• **EXERCISE GOAL**:
With the records below as input, work out how many lines include the word "from". Give only the number.

------------------------------------------------------------------------

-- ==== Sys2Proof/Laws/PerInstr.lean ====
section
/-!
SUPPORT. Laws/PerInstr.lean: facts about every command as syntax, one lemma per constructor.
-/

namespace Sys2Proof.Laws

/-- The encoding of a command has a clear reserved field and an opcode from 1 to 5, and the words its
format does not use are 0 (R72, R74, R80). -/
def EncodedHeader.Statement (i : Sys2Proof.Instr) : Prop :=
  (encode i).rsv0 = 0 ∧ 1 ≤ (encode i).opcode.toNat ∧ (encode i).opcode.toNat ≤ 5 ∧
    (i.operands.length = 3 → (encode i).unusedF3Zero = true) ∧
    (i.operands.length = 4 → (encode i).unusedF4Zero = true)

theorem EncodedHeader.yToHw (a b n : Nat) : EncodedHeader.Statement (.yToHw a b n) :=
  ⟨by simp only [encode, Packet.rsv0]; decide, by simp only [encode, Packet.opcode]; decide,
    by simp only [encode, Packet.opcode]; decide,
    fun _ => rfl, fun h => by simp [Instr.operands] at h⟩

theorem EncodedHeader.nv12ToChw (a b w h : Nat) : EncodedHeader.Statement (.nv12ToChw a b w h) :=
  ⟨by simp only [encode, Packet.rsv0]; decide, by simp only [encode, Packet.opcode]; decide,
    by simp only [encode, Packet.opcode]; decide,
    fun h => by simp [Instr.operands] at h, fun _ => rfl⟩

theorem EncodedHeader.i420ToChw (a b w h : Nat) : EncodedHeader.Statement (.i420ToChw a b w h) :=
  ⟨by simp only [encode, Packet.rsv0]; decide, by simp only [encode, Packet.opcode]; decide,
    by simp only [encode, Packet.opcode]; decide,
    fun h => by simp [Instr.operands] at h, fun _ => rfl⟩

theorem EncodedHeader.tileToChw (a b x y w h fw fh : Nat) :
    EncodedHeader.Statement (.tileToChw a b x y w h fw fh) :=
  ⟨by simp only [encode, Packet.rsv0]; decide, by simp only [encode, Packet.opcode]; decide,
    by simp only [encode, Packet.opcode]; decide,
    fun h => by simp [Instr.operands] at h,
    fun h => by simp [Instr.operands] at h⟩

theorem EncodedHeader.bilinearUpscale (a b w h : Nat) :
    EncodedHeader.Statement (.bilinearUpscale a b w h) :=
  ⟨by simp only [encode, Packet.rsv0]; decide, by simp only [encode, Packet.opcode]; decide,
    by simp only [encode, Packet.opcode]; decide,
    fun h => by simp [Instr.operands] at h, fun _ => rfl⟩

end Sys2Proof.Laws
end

------------------------------------------------------------------------

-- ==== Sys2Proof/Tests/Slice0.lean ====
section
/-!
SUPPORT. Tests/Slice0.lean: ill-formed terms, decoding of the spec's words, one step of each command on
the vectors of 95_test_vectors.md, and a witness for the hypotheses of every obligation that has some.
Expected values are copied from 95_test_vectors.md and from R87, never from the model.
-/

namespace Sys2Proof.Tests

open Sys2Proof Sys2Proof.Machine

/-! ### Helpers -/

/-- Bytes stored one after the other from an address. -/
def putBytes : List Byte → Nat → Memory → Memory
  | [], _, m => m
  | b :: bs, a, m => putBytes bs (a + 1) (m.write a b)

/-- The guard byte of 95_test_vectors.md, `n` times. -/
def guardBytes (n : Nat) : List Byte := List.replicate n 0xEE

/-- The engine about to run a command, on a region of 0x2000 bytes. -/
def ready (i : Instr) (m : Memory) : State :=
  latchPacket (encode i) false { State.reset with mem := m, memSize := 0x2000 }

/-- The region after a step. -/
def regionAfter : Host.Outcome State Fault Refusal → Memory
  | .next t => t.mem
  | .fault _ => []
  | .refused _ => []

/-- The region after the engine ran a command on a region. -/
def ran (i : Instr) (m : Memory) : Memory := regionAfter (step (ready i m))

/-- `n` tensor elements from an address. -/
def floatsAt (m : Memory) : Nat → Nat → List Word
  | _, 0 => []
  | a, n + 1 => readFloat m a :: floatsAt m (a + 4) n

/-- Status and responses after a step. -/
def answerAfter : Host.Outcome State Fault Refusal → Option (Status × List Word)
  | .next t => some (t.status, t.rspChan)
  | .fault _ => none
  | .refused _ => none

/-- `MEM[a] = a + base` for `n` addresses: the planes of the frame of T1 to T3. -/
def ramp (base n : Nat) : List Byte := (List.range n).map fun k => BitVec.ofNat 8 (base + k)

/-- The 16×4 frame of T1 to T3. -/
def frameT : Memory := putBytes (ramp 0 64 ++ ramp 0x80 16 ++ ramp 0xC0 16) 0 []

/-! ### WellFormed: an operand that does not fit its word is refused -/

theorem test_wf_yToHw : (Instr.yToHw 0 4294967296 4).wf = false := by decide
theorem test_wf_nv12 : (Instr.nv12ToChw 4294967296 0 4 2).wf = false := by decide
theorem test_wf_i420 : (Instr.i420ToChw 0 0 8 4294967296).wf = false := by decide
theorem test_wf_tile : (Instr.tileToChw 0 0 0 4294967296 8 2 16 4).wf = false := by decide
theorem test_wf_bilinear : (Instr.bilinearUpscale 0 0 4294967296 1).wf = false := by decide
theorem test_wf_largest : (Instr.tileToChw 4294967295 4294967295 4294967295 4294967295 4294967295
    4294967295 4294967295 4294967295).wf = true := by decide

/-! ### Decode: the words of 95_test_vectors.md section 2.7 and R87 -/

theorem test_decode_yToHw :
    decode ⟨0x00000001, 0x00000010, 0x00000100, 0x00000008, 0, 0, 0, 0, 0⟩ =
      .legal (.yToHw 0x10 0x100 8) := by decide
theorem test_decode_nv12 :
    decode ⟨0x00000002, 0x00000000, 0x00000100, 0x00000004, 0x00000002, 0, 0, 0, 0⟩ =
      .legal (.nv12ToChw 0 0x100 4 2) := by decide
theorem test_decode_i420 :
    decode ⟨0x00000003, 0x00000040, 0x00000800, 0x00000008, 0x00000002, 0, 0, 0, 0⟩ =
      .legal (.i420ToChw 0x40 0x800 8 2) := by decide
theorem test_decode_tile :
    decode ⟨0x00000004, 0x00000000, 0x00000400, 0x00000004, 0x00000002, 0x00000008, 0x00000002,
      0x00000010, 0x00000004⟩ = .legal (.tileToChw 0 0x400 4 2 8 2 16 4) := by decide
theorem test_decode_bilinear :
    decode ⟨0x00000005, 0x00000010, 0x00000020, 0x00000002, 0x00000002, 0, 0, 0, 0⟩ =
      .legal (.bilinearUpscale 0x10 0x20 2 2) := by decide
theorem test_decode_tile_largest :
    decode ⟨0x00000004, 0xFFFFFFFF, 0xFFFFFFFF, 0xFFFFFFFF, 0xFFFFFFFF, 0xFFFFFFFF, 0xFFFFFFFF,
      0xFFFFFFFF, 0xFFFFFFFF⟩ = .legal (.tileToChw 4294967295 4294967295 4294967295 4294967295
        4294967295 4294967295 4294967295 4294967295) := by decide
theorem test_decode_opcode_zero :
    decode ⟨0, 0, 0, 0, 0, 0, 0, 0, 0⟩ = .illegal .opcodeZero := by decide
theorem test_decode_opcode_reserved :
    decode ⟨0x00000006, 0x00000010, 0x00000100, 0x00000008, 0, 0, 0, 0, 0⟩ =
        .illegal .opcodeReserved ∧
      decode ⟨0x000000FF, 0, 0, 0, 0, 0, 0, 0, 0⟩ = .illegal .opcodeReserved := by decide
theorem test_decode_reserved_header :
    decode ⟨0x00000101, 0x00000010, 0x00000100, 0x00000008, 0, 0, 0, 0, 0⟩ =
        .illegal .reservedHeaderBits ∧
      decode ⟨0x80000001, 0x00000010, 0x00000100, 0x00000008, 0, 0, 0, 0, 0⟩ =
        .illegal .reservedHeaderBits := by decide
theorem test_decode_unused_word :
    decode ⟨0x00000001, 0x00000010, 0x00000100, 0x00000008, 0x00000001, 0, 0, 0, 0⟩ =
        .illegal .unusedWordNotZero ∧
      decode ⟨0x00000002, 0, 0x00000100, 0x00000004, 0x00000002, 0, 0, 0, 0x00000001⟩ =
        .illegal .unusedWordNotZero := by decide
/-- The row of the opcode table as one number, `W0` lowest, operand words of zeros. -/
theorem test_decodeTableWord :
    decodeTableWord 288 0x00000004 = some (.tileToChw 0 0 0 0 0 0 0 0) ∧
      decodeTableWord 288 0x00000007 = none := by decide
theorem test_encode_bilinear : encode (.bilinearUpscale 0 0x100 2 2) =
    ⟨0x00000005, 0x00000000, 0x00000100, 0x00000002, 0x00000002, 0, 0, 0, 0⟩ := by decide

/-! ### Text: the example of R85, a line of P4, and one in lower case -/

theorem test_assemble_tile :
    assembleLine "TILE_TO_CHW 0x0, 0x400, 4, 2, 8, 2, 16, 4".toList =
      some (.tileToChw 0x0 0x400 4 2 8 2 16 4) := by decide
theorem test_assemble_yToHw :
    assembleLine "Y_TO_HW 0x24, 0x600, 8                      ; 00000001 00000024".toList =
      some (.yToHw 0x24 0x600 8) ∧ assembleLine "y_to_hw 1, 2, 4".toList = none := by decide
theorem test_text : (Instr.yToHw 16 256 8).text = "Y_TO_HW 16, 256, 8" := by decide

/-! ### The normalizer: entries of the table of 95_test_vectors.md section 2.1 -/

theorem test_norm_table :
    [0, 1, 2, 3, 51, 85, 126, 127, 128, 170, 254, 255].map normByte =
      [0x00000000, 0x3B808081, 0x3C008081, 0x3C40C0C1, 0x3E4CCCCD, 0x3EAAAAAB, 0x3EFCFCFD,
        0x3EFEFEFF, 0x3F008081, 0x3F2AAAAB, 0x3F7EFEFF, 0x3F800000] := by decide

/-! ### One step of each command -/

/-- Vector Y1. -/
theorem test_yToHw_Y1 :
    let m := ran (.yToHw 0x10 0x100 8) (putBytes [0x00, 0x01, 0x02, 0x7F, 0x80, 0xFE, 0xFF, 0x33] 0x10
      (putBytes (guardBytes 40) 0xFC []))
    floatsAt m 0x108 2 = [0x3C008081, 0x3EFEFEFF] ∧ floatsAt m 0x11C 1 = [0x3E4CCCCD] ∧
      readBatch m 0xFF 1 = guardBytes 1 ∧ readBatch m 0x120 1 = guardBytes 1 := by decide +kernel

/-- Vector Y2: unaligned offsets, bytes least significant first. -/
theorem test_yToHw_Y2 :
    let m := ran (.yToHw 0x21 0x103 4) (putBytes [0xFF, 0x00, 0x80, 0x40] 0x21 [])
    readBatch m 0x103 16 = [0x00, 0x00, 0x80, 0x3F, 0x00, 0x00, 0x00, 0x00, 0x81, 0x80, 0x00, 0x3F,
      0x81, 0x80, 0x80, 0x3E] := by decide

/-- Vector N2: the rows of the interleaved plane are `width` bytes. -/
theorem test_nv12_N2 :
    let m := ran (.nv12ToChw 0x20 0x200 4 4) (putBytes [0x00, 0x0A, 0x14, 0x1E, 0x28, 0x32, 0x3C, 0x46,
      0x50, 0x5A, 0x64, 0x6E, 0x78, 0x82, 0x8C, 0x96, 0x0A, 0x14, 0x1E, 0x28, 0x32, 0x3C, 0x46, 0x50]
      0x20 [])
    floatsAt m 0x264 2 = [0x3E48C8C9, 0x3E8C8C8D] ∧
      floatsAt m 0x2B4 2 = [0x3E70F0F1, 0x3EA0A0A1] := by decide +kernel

------------------------------------------------------------------------

• **RESULT OF THE TASK**:
4